You may (probably should) use different classifiers for each sub-task below:
- Task 1a. Build a system where the false positive rate is at most 2 per patient.
- Task 1b. Build a system where the false positive rate is at most 4 per patient.
- Task 1c. Build a system where the false positive rate is at most 10 per patient.
In each task, the classifiers will be ranked based on PE sensitivity, as long as the false
positive rate meets the specified threshold.
Task 2: The second classification task is to label each patient as having a PE or not. The reason this is important is that patient treatment for PE is systemic - i.e., many aspects of the treatment are the same whether the patient has one or many PE's. For this task, we make the following definitions:
Patient sensitivity is defined as the number of patients for whom at least one true PE is correctly identified. As above, a PE is correctly identified if any one of the candidates associated with that PE is correctly labeled, and multiple correct identifications in a single patient do not increase the sensitivity score.
False positives are defined as the number of candidates falsely labeled as a PE in a patient.
The average FP rate for a test set is the average number of FPs produced across all patients in that test set.
Again, for this task, 3 classifiers should be built, and any classifier that yields an average FP rate above the specified FP threshold on any sub-task will be disqualified.
- Task 2a. Build a system where the false positive rate is at most 2 per patient.
- Task 2b. Build a system where the false positive rate is at most 4 per patient.
- Task 2c. Build a system where the false positive rate is at most 10 per patient.

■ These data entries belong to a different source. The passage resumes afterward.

/-- Settles O17, by the value of the configuration: 0, a standard layout (7 has its own channel
count), or a reserved one. -/
theorem ccStep : Obligations.CcStep := by
  intro s
  obtain ⟨v, hv⟩ := exists_field 4 s
  have hgo : canRead 4 s → exec .sCc s = onChanCfg v (afterRead 4 s) :=
    withField_of_field onChanCfg (by decide) hv
  rw [hv]
  refine ⟨fun hend => ?_, fun hcan h0 => ?_, fun hcan h1 h6 => ?_, fun hcan h7 => ?_,
    fun hcan h8 => ?_⟩
  · exact withField_of_endOfInput 4 onChanCfg s hend (by decide)
  · obtain rfl : v = 0#4 := BitVec.eq_of_toNat_eq h0
    exact hgo hcan
  · rw [hgo hcan, onChanCfg_of_standard h1 (h6.trans (by decide)), acceptChannels,
      channelCount_of_le h6, BitVec.ofNat_toNat, BitVec.setWidth_eq]
    rfl
  · obtain rfl : v = 7#4 := BitVec.eq_of_toNat_eq h7
    exact hgo hcan
  · rw [hgo hcan, onChanCfg_of_reserved h8, rejectChannels, BitVec.ofNat_toNat]
    rfl

end Sys2Proof.Laws

/-! PROOF. What each host register access does (42_host_interface.md R201 to R214): the input register
writes by `BUSY`, the values the reads return, and the offsets of no register. -/

namespace Sys2Proof.Laws

open Sys2Proof.Machine Sys2Proof.Safety

/-- An input register write takes effect in `IDLE`. -/
theorem whenIdle_of_idle {s : State} (hs : s.state = Fsm.idle) (o : Out) : whenIdle s o = o := by
  simp [whenIdle, busy, hs]

/-- An input register write is ignored while busy. -/
theorem whenIdle_of_busy {s : State} (hs : s.state ≠ Fsm.idle) (o : Out) :
    whenIdle s o = .next s := by
  simp [whenIdle, busy, hs]

/-- The low byte of host data is the data modulo 256. -/
theorem dataByte_eq (data : Word) : dataByte data = BitVec.ofNat 8 (data.toNat % 256) := by
  refine BitVec.eq_of_toNat_eq ?_
  rw [dataByte, BitVec.extractLsb'_toNat, Nat.shiftRight_zero, BitVec.toNat_ofNat]
  omega

/-- Settles O29: the write is ignored while busy; in `IDLE` the new memory reads as the low byte at
the index written and as before elsewhere. -/
theorem writeInputByte : Obligations.WriteInputByte := by
  intro i data s ⟨hwf, _⟩ hi
  refine ⟨fun hs => ⟨s.ibuf.write i.toNat (dataByte data), ?_, ?_, fun j hj => ?_⟩,
    fun hs => whenIdle_of_busy hs _⟩
  · exact (whenIdle_of_idle hs _).trans (if_pos hi)
  · rw [memory_read_write_same _ _ _ hwf, dataByte_eq]
  · exact memory_read_write_ne _ _ _ _ hj

/-- Settles O28: the write is ignored while busy and stores the low byte in `IDLE`. -/
theorem writeInputLength : Obligations.WriteInputLength := by
  intro data s
  rw [← dataByte_eq]
  exact ⟨fun hs => whenIdle_of_idle hs _, fun hs => whenIdle_of_busy hs _⟩

/-- Settles O27, by `BUSY`: a START takes effect only in `IDLE`; the other writes of `CTRL` do
nothing in any state. -/
theorem startAndControlWrites : Obligations.StartAndControlWrites :=
  fun _ _ => ⟨fun hs => whenIdle_of_idle hs _, fun hs => whenIdle_of_busy hs _, rfl⟩

/-- A word put in front of `n` bits counts `2 ^ n` times. -/
theorem toNat_append_eq_add {m n : Nat} (x : BitVec m) (y : BitVec n) :
    (x ++ y).toNat = 2 ^ n * x.toNat + y.toNat := by
  rw [BitVec.toNat_append, ← Nat.shiftLeft_add_eq_or_of_lt y.isLt, Nat.shiftLeft_eq, Nat.mul_comm]

/-- The number the fields of `STATUS` make up (10_state.md R33). -/
theorem statusWord_toNat (s : State) :
    (statusWord s).toNat =
      16 * s.kind.toNat + 2 * s.done.toNat + (if s.state = Fsm.idle then 0 else 1) := by
  have hbusy : (busy s).toNat = if s.state = Fsm.idle then 0 else 1 := by
    by_cases hs : s.state = Fsm.idle <;> simp [busy, hs]
  rw [statusWord, BitVec.toNat_setWidth_of_le (by decide)]
  simp only [toNat_append_eq_add, BitVec.toNat_ofBool, BitVec.toNat_ofNat, hbusy]
  omega

/-- With a decode in progress nothing is shown, so `STATUS` is `BUSY` alone. -/
theorem statusWord_of_busy {s : State} (hinv : BlockInv s) (hs : s.state ≠ Fsm.idle) :
    statusWord s = 1#32 := by
  obtain ⟨hdone, ⟨hkind, -⟩, -⟩ := hinv.whileBusy hs
  refine BitVec.eq_of_toNat_eq ?_
  rw [statusWord_toNat, hkind, hdone, if_neg hs]
  rfl

/-- Settles O31: the value is the status word, by the number its fields make up. -/
theorem readStatus : Obligations.ReadStatus :=
  fun _ s => ⟨statusWord s, rfl, statusWord_toNat s, statusWord_of_busy⟩

/-- Settles O33: each offset selects the row of no register, and that row runs with the turn gone. -/
theorem reservedOffsets : Obligations.ReservedOffsets := by
  refine ⟨fun _ _ _ => rfl, fun off data ts s hc hib => ⟨fun hoff ht => ?_, fun hoff ht => ?_⟩⟩
  · rw [step_of_host hc ht, popTurn_of_turns ht, decodeHost_read, decodeRead_of_notMem data hoff hib]
    rfl
  · rw [step_of_host hc ht, popTurn_of_turns ht, decodeHost_write,
      decodeWrite_of_notMem data hoff hib]
    rfl

/-- A payload is shown with an error kind only (10_state.md R28). -/
theorem kind_ne_zero_of_payloadOk {k : BitVec 3} {v : BitVec 7} (h : payloadOk k v) : k ≠ 0#3 := by
  rcases h with ⟨rfl, -⟩ | ⟨rfl, -⟩ | ⟨rfl, -⟩ | ⟨rfl, -⟩ | ⟨rfl, -⟩ <;> decide

/-- The kinds 1 and 5 have no payload (10_state.md R28). -/
theorem eq_zero_of_payloadOk {k : BitVec 3} {v : BitVec 7} (h : payloadOk k v)
    (hk : k = 1#3 ∨ k = 5#3) : v = 0#7 := by
  rcases h with ⟨-, hv⟩ | ⟨rfl, -⟩ | ⟨rfl, -⟩ | ⟨rfl, -⟩ | ⟨-, hv⟩
  · exact hv
  · simp at hk
  · simp at hk
  · simp at hk
  · exact hv

/-- No layout has 7 channels (10_state.md R26). -/
theorem ne_seven_of_channelCountOk {ch : BitVec 4} (h : channelCountOk ch) : ch ≠ 7#4 := by
  rintro rfl
  revert h
  unfold channelCountOk
  decide

/-- What a block shows: nothing before a completion, then one record or one error. -/
theorem shown_cases {s : State} (h : BlockInv s) :
    (s.done = false ∧ resultsClear s) ∨ (s.done = true ∧ showsRecord s) ∨
      (s.done = true ∧ showsError s) := by
  cases hd : s.done with
  | false => exact .inl ⟨rfl, h.beforeDone hd⟩
  | true => exact .inr ((h.whenDone hd).imp (⟨rfl, ·⟩) (⟨rfl, ·⟩))

/-- Settles O32: each read answers with its register, widened; the corner cases of the values follow
from what the block shows, which is nothing, a record or an error. -/
theorem readRegisters : Obligations.ReadRegisters := by
  intro data s
  simp only [BitVec.ofNat_toNat]
  refine ⟨rfl, rfl, rfl, rfl, rfl, fun i hi => if_pos hi, rfl, fun _ => rfl, fun hinv => ?_⟩
  rcases shown_cases hinv with ⟨hdone, -, herrval, haot, hrate, hch⟩ |
    ⟨hdone, hkind, herrval, haot, hch⟩ | ⟨hdone, hpayload, haot, hrate, hch⟩
  case inl =>
    exact ⟨fun _ => herrval, fun hok => absurd hok.1 (by simp [hdone]),
      fun _ => ⟨haot, hrate, hch⟩, by rw [hch]; decide⟩
  case inr.inl =>
    exact ⟨fun _ => herrval, fun _ => haot, fun hnot => absurd ⟨hdone, hkind⟩ hnot,
      ne_seven_of_channelCountOk hch⟩
  case inr.inr =>
    have hkind : s.kind ≠ 0#3 := kind_ne_zero_of_payloadOk hpayload
    exact ⟨fun hk => eq_zero_of_payloadOk hpayload (by simpa [hdone, hkind] using hk),
      fun hok => absurd hok.2 hkind, fun _ => ⟨haot, hrate, hch⟩, by rw [hch]; decide⟩

end Sys2Proof.Laws

/-! PROOF. The reset input (70_reset_and_hazards.md R280): what a reset turn leaves in the block. -/

namespace Sys2Proof.Laws

open Sys2Proof.Machine Sys2Proof.Safety

/-- Settles O44: a reset turn runs the reset whatever the decoder was doing; the elements are those
of the reset state, which are 0, and the rest is what the state held with the turn gone. -/
theorem resetInput : Obligations.ResetInput := by
  intro s ts hc ht
  have hstep : step s = .next (resetBlock { s with turns := ts }) := by
    rw [step_of_rst hc ht, popTurn_of_turns ht]
  obtain ⟨hstate, hpos, hlRate, hdone, -, hkind, herrval, haot, hrate, hch, hilen, hibuf⟩ :=
    resetValues
  exact ⟨_, hstep, hstate, hpos, hlRate, hdone, hkind, herrval, haot, hrate, hch, hilen, hibuf,
    rfl, rfl, rfl⟩

end Sys2Proof.Laws

/-! PROOF. Decoding and encoding are inverse to each other (30_encoding.md sections 2, 5 and 6):
format by format, and for transaction words by the row an offset selects. -/

namespace Sys2Proof.Laws

open Sys2Proof.Machine Sys2Proof.Safety

/-- No byte register the block has stands at an offset that is none's (10_state.md R30). -/
theorem isIbufOffset_eq_false_iff {ib : Nat} {off : BitVec 8} :
    WellFormed.isIbufOffset ib off = false ↔ ∀ i : Nat, i < ib → off.toNat ≠ 0x20 + 4 * i := by
  rw [WellFormed.isIbufOffset, decide_eq_false_iff_not]
  refine ⟨fun h i hi hoff => h (by omega), fun h ⟨hlow, halign, hib⟩ => h _ hib (by omega)⟩

/-- The offsets only `RD_RESERVED` answers (30_encoding.md R105). -/
theorem isReadOffset_eq_false_iff {ib : Nat} {off : BitVec 8} :
    WellFormed.isReadOffset ib off = false ↔
      off ∉ [0x00#8, 0x04#8, 0x08#8, 0x0C#8, 0x10#8, 0x14#8, 0x18#8] ∧
        ∀ i : Nat, i < ib → off.toNat ≠ 0x20 + 4 * i := by
  have hlow : (off.toNat % 4 = 0 ∧ off.toNat ≤ 0x18) ↔
      off ∈ [0x00#8, 0x04#8, 0x08#8, 0x0C#8, 0x10#8, 0x14#8, 0x18#8] := by
    simp only [List.mem_cons, List.not_mem_nil, or_false]
    bv_omega
  rw [WellFormed.isReadOffset, Bool.or_eq_false_iff, decide_eq_false_iff_not, hlow,
    isIbufOffset_eq_false_iff]

/-- The offsets only `WR_IGNORED` answers (30_encoding.md R105). -/
theorem isWriteOffset_eq_false_iff {ib : Nat} {off : BitVec 8} :
    WellFormed.isWriteOffset ib off = false ↔
      off ∉ [0x00#8, 0x18#8] ∧ ∀ i : Nat, i < ib → off.toNat ≠ 0x20 + 4 * i := by
  have hlow : (off.toNat = 0x00 ∨ off.toNat = 0x18) ↔ off ∈ [0x00#8, 0x18#8] := by
    simp only [List.mem_cons, List.not_mem_nil, or_false]
    bv_omega
  rw [WellFormed.isWriteOffset, Bool.or_eq_false_iff, decide_eq_false_iff_not, hlow,
    isIbufOffset_eq_false_iff]

/-- A register index an offset names is one the block has, inside the window, and at that offset. -/
theorem ibufIndex_eq_some {ib : Nat} {off : BitVec 8} {i : BitVec 6}
    (h : ibufIndex ib off = some i) : i.toNat < ib ∧ i.toNat < 56 ∧ ibufOffset i = off := by
  have hoff := offset_of_ibufIndex h
  have hlt := off.isLt
  have hwindow : i.toNat < 56 := by omega
  refine ⟨?_, hwindow, BitVec.eq_of_toNat_eq (by rw [ibufOffset_toNat hwindow, hoff])⟩
  unfold ibufIndex at h
  split_ifs at h with hib
  omega

/-- An offset that names no byte register is none's. -/
theorem ne_offset_of_ibufIndex_eq_none {ib : Nat} {off : BitVec 8} (h : ibufIndex ib off = none)
    (i : Nat) (hi : i < ib) : off.toNat ≠ 0x20 + 4 * i := by
  unfold ibufIndex at h
  split_ifs at h with hoff
  omega

/-- Settles O1, row by row: the rows of fixed words evaluate; a row with a condition on its operands
has the condition its word is decoded by. -/
theorem decodeOfEncode : Obligations.DecodeOfEncode := by
  intro ib i h
  cases i with
  | readbits n => exact if_pos (of_decide_eq_true h)
  | start data =>
    simp only [Instr.wellFormed] at h
    rw [encode, decode, decodeHost_write, decodeWrite, if_pos rfl, if_pos h]
  | wrCtrlNop data =>
    simp only [Instr.wellFormed, Bool.not_eq_true'] at h
    rw [encode, decode, decodeHost_write, decodeWrite, if_pos rfl, h, if_neg Bool.false_ne_true]
  | wrIlen data => rw [encode, decode, decodeHost_write]; rfl
  | wrIbuf i data =>
    obtain ⟨hib, hwindow⟩ := of_decide_eq_true h
    rw [encode, decode, decodeHost_write, decodeWrite_ibufOffset data hib hwindow]
  | wrIgnored off data =>
    simp only [Instr.wellFormed, Bool.not_eq_true', isWriteOffset_eq_false_iff] at h
    rw [encode, decode, decodeHost_write, decodeWrite_of_notMem data h.1 h.2]
  | rdIbuf i data =>
    obtain ⟨hib, hwindow⟩ := of_decide_eq_true h
    rw [encode, decode, decodeHost_read, decodeRead_ibufOffset data hib hwindow]
  | rdReserved off data =>
    simp only [Instr.wellFormed, Bool.not_eq_true', isReadOffset_eq_false_iff] at h
    rw [encode, decode, decodeHost_read, decodeRead_of_notMem data h.1 h.2]
  | rdStatus data | rdErrval data | rdResAot data | rdResRate data | rdResCh data | rdIlen data
  | rdCtrl data => rw [encode, decode, decodeHost_read]; rfl
  | aotUnsupported v =>
    obtain ⟨h2, h31⟩ : v ≠ 2#5 ∧ v ≠ 31#5 := of_decide_eq_true h
    rw [encode, decode, decodeAot5, if_neg h2, if_neg h31]
  | _ => rfl

/-- The row `i` admits its operands and has the word `c`. -/
def IsRowOf (ib : Nat) (c : Code) (i : Instr) : Prop := i.wellFormed ib = true ∧ encode i = c

theorem decodeWrite_isRowOf (ib : Nat) (off : BitVec 8) (data : Word) :
    IsRowOf ib (.hostacc (hostWord true off data)) (decodeWrite ib off data) := by
  unfold decodeWrite
  split_ifs with h0 hbit hilen
  · exact ⟨hbit, by rw [encode, h0]⟩
  · exact ⟨by simpa [Instr.wellFormed] using hbit, by rw [encode, h0]⟩
  · exact ⟨rfl, by rw [encode, hilen]⟩
  · split
    next i hi =>
      obtain ⟨hib, hwindow, hoff⟩ := ibufIndex_eq_some hi
      exact ⟨decide_eq_true ⟨hib, hwindow⟩, by rw [encode, hoff]⟩
    next hnone =>
      refine ⟨?_, rfl⟩
      rw [Instr.wellFormed, isWriteOffset_eq_false_iff.2
        ⟨by simp [h0, hilen], ne_offset_of_ibufIndex_eq_none hnone⟩]
      rfl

In each task, the classifiers will be ranked based on patient sensitivity as long as the false positive rate obeys the specified FP rate. You may use the same classifier(s) as in Task 1, or build different classifiers for this task.

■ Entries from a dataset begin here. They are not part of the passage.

-- ==== Sys2Proof/Laws/PerInstr.lean ====
section
/-! SUPPORT. Facts about every command as syntax, one lemma per constructor. -/

namespace Sys2Proof.Laws

namespace EncodeMatchesRow

/-- The encoded word selects the command's own row of the opcode map (30_encoding.md R54). -/
def Statement (i : Instr) : Prop := rowSelected (encode i).1 i.row = true

theorem nop : Statement .nop := rfl
theorem cfgWr (sel : Byte) (arg : Word) : Statement (.cfgWr sel arg) := by
  show rowSelected (Instr.cfgWr sel 0).cmdWord (Instr.cfgWr sel 0).row = true
  revert sel; decide +kernel
theorem rd (sel : Byte) : Statement (.rd sel) := by
  show rowSelected (Instr.rd sel).cmdWord (Instr.rd sel).row = true
  revert sel; decide +kernel
theorem init : Statement .init := rfl
theorem reset : Statement .reset := rfl
theorem write (n : Byte) (arg : Word) : Statement (.write n arg) := by
  show rowSelected (Instr.write n 0).cmdWord (Instr.write n 0).row = true
  revert n; decide +kernel
theorem sum : Statement .sum := rfl
theorem clrerr : Statement .clrerr := rfl

end EncodeMatchesRow

end Sys2Proof.Laws
end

Task 3: One of the most useful applications for CAD would be a system with very high (100%?) Negative Predictive Value. In other words, if the CAD system had zero positive candidates for a given patient, we would like to be very confident that the patient was indeed free from PE's. In a very real sense, this would be the "Holy Grail" of a PE CAD system.
Unfortunately, as our training set contains relatively few negative PE cases (20 in all), building such a classifier may be a very hard task. However, we anticipate that we will have a larger number of negative cases by the time the test data set is released, allowing a better measure of the performance of the system on this task.

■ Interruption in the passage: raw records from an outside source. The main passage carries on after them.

-- ==== Sys2Proof/Tests/Slice0.lean ====
section
/-! SUPPORT. Tests of the model's own. Expected values come from the spec: the tables of 95_test_vectors.md and the
encodings of 30_encoding.md. The witnesses at the end meet the hypotheses of the statements in Certificates/Slice0. -/

namespace Sys2Proof.Machine.Tests

-- One theorem at a time: elaborated side by side, the kernel evaluations below each hold a thread, and the check's
-- memory limit admits only a few dozen thread stacks.
set_option Elab.async false

/-! Small states: a default engine, an engine with the message "abc", a keyed engine. -/

/-- The state a command leaves, if it leaves one. -/
def nextOf (o : Host.Outcome State Fault Refusal) : Option State :=
  match o with
  | .next t => some t
  | .fault _ => none
  | .refused _ => none

/-- One thing about the state a command leaves. -/
def holdsNext (o : Host.Outcome State Fault Refusal) (f : State → Bool) : Bool := (nextOf o).any f

/-- The default engine, as INIT leaves it straight after reset. -/
def fresh : State := reinit (latchEngine State.reset)

/-- The default engine with "abc" absorbed. -/
def abcState : State := absorbAll [0x61, 0x62, 0x63] fresh

/-- Staging for the key 00..1F (95_test_vectors.md, PB2). -/
def keyStaged : State :=
  { State.reset with cfg := #v[0x00002000, 0, 0, 0], key := Vector.ofFn fun i => BitVec.ofNat 8 i.val }

/-- The keyed engine. -/
def keyedState : State := reinit (latchEngine keyStaged)

/-- The default engine with a full buffer of the bytes 00..3F. -/
def fullState : State := { fresh with buf := Vector.ofFn fun i => BitVec.ofNat 8 i.val, bufLen := 64 }

/-- Staging for a tree node (95_test_vectors.md, PB4). -/
def treeStaged : State :=
  { State.reset with cfg := #v[0, 0x20010302, 0x00010000, 0x12345678], cfg4 := 3 }

/-! WellFormed: one ill-formed term for each check, and the edges of the legal ranges (30_encoding.md R56). -/

theorem test_wf_cfg_wr_read_only : (Instr.cfgWr 0x20 0).wellFormed = false := by decide
theorem test_wf_cfg_wr_unmapped : (Instr.cfgWr 0x05 0).wellFormed = false := by decide
theorem test_wf_cfg_wr_last : (Instr.cfgWr 0x13 0).wellFormed = true := by decide
theorem test_wf_rd_unmapped : (Instr.rd 0x58).wellFormed = false := by decide
theorem test_wf_rd_last : (Instr.rd 0x57).wellFormed = true := by decide
theorem test_wf_write_five : (Instr.write 5 0).wellFormed = false := by decide
theorem test_wf_write_four : (Instr.write 4 0).wellFormed = true := by decide

/-! Decoding: for every constructor, a word written out from the pattern of 30_encoding.md R54. -/

theorem test_decode_nop : decode 0b0000000000000000_00000000_00000000 0xFFFFFFFF = .instr .nop := by decide
theorem test_decode_cfg_wr : decode 0b0000000000000000_00001011_00000001 7 = .instr (.cfgWr 0x0B 7) := by decide
theorem test_decode_rd : decode 0b0000000000000000_01010111_00000010 7 = .instr (.rd 0x57) := by decide
theorem test_decode_init : decode 0b0000000000000000_00000000_00000011 7 = .instr .init := by decide
theorem test_decode_reset : decode 0b0000000000000000_00000000_00000100 7 = .instr .reset := by decide
theorem test_decode_write : decode 0b0000000000000000_00000011_00000101 7 = .instr (.write 3 7) := by decide
theorem test_decode_sum : decode 0b0000000000000000_00000000_00000110 7 = .instr .sum := by decide
theorem test_decode_clrerr : decode 0b0000000000000000_00000000_00000111 7 = .instr .clrerr := by decide

/-- The ILLEGAL_CMD rows of 95_test_vectors.md 2.8, with the check of R55 that fails. -/
theorem test_decode_illegal :
    decode 0x00000008 0 = .illegal .unknownOpcode ∧ decode 0x000000FF 0 = .illegal .unknownOpcode
      ∧ decode 0x00010003 0 = .illegal .reservedBits ∧ decode 0x00000103 0 = .illegal .selNotZero
      ∧ decode 0x00000107 0 = .illegal .selNotZero ∧ decode 0x00000100 0 = .illegal .selNotZero := by decide

/-- Program lines of 95_test_vectors.md P2 and P3, assembled. -/
theorem test_encode_lines :
    encode (.write 3 0x00636261) = (0x00000305, 0x00636261) ∧ encode (.cfgWr 0x0F 0x1F1E1D1C) = (0x00000F01, 0x1F1E1D1C)
      ∧ encode (.rd 0x50) = (0x00005002, 0) ∧ encode .sum = (0x00000006, 0) := by decide

/-- The example of 30_encoding.md R60: WRITEB "abcde". -/
theorem test_writeb_abcde :
    writeb [0x61, 0x62, 0x63, 0x64, 0x65] = [.write 4 0x64636261, .write 1 0x00000065] := by decide

/-! The compression function (95_test_vectors.md 2.1, 2.2). -/

theorem test_rotr : rotr 0x12345678 12 = 0x67812345 ∧ rotr 0x12345678 7 = 0xF02468AC := by decide

/-- The "mixed" row of the table of G. -/
theorem test_g_mixed :
    mixG ⟨0x01234567, 0x89ABCDEF, 0xFEDCBA98, 0x76543210⟩ 0x0F1E2D3C 0x4B5A6978
      = ⟨0x61373950, 0xC24339DE, 0x5A736027, 0xE913B5D6⟩ := by decide

/-- F with every input zero: IV and SIGMA alone. -/
theorem test_f_zero :
    compressF (Vector.replicate 8 0) (Vector.replicate 64 0) 0 0 0
      = #v[0x6E26B02A, 0xA6A7800D, 0x51BB7B89, 0x1F01DB51, 0x077B942D, 0x23E6122A, 0xA37D48E1, 0x6E00C75E] := by
  decide +kernel

/-- F with a counter near its wrap: both halves of T enter. -/
theorem test_f_counter :
    compressF fresh.h (Vector.replicate 64 0) 0xFFFFFFFFFFFFFFC0 0 0
      = #v[0xF265930E, 0x803DD0FA, 0x80765401, 0x4F8FAFAA, 0x82A5F249, 0xEAC952F8, 0x5DD9CB22, 0xA3D9379F] := by
  decide +kernel

/-! One step of each command. -/

/-- NOP as the first instruction: OK, RDATA 0, LASTERR kept. -/
theorem test_nop_step :
    holdsNext (step ({ State.reset with lastErr := 3 }.withFetchWord 32 0)) (fun t =>
      t.outstanding == some ⟨0, 0⟩ && t.lastErr == 3) = true := by decide +kernel

/-- V5: CFG4 keeps bits 1:0. -/
theorem test_cfg_wr_cfg4 :
    holdsNext (exec (.cfgWr 0x04 0xFFFFFFFF) State.reset) (fun t => readReg t .cfg4 == 3) = true := by decide +kernel

/-- CFG_WR STATUS is BAD_SEL (2.8). -/
theorem test_cfg_wr_status :
    holdsNext (exec (.cfgWr 0x20 1) State.reset) (fun t => t == failed 0x02 State.reset) = true := by decide +kernel

/-- V8: RD INFO. -/
theorem test_rd_info :
    holdsNext (exec (.rd 0x22) fresh) (fun t => t.outstanding == some ⟨0, 0x00202040⟩) = true := by decide +kernel

/-- P2 line 5 without DVALID: STATUS after "abc"; BUF0 holds its bytes low byte first. -/
theorem test_rd_status_and_buf :
    holdsNext (exec (.rd 0x20) abcState) (fun t => t.outstanding == some ⟨0, 0x00030001⟩) = true
      ∧ holdsNext (exec (.rd 0x40) abcState) (fun t => t.outstanding == some ⟨0, 0x00636261⟩) = true := by
  decide +kernel

/-- PB4: INIT of a tree node. -/
theorem test_init_tree :
    holdsNext (exec .init treeStaged) (fun t =>
      t.p == #v[0x03020020, 0x00010000, 0x12345678, 0x20010000, 0, 0, 0, 0] && engcfgWord t == 0x00010020) = true := by
  decide +kernel

/-- The first failing check wins: SIZE 33 and KEY_LEN 33 give CFG_SIZE (2.3). -/
theorem test_init_bad :
    holdsNext (exec .init { State.reset with cfg := #v[0x00002121, 0, 0, 0] }) (fun t =>
      t.outstanding == some ⟨0x10, 0⟩ && t.lastErr == 0x10 && !t.configured) = true := by decide +kernel

/-- V2: RESET of a keyed engine that has absorbed four bytes reloads the key block. -/
theorem test_reset_keyed :
    holdsNext (exec .reset (absorbAll [0x61, 0x62, 0x63, 0x64] keyedState)) (fun t =>
      statusWord t == 0x00400001 && readReg t (.t 0) == 0 && readReg t (.buf 0) == 0x03020100
        && readReg t (.buf 7) == 0x1F1E1D1C && readReg t (.buf 8) == 0) = true := by decide +kernel

/-- 2.4, L = 65: the byte after a full buffer flushes it once. -/
theorem test_write_flush :
    holdsNext (exec (.write 1 0x40) fullState) (fun t =>
      t.t == 0x40 && t.bufLen == 1 && t.h[0] == 0x69B86EDC && readReg t (.buf 0) == 0x40) = true := by decide +kernel

/-- BAD_COUNT comes before NOT_CONFIGURED (2.8). -/
theorem test_write_errors :
    holdsNext (exec (.write 5 0) State.reset) (fun t => t.lastErr == 0x03) = true
      ∧ holdsNext (exec (.write 1 0) State.reset) (fun t => t.lastErr == 0x04) = true := by decide +kernel

/-- E6b: the digest of "abc"; RDATA = 32, and the stream registers stay. -/
theorem test_sum_abc :
    holdsNext (exec .sum abcState) (fun t =>
      t.digest == #v[0x50, 0x8c, 0x5e, 0x8c, 0x32, 0x7c, 0x14, 0xe2, 0xe1, 0xa7, 0x2b, 0xa3, 0x4e, 0xeb, 0x45, 0x2f, 0x37, 0x45, 0x8b, 0x20, 0x9e, 0xd6, 0x3a, 0x29, 0x4d, 0x99, 0x9b, 0x4c, 0x86, 0x67, 0x59, 0x82]
        && t.outstanding == some ⟨0, 32⟩ && t.dvalid && t.bufLen == 3 && t.t == 0) = true := by decide +kernel

/-- 2.5: the digest of the empty message under the key 00..1F, one final compression of the key block. -/
theorem test_sum_keyed_empty :
    holdsNext (exec .sum keyedState) (fun t =>
      t.digest == #v[0x48, 0xa8, 0x99, 0x7d, 0xa4, 0x07, 0x87, 0x6b, 0x3d, 0x79, 0xc0, 0xd9, 0x23, 0x25, 0xad, 0x3b, 0x89, 0xcb, 0xb7, 0x54, 0xd8, 0x6a, 0xb7, 0x1a, 0xee, 0x04, 0x7a, 0xd3, 0x45, 0xfd, 0x2c, 0x49])
      = true := by decide +kernel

For this task, we make the following definitions:
A patient is identified as negative when the CAD system produces no positive labels for any of that patient's candidates.
The negative prediction value (NPV) for a classifier is TN/(TN+FN) (i.e., number of true negatives divided by the total of true and false negatives).
Note that the NPV is maximized by a classifier that correctly identifies some negative patients but produces no false negatives (no positive patients identified as negative).
To qualify for this task, a classifier must have 100% NPV (i.e., when it says a patient has no positive marks, the patient must have no true PE's). The primary criterion will be the highest number of negative patients identified in the test set (largest TN), subject to a minimum cut-off of identifying 40% of the negative patients on the test set. The first tie breaker will be the sensitivity on PE's (as defined in Task 1), followed by the false positive rate on the entire test set.
More task descriptions are provided in this PDF file.
Each submission will be evaluated according to the criteria set forth under each task, above. The winner for each task will be the group with the best score according to the specified metric for that task. In the event of a tie, multiple winners may be awarded or, at the chair's option, a tie-breaking metric may be employed. Results of the competition will be announced individually to participants in advance of KDD; public announcement of results will be during the opening ceremony of KDD.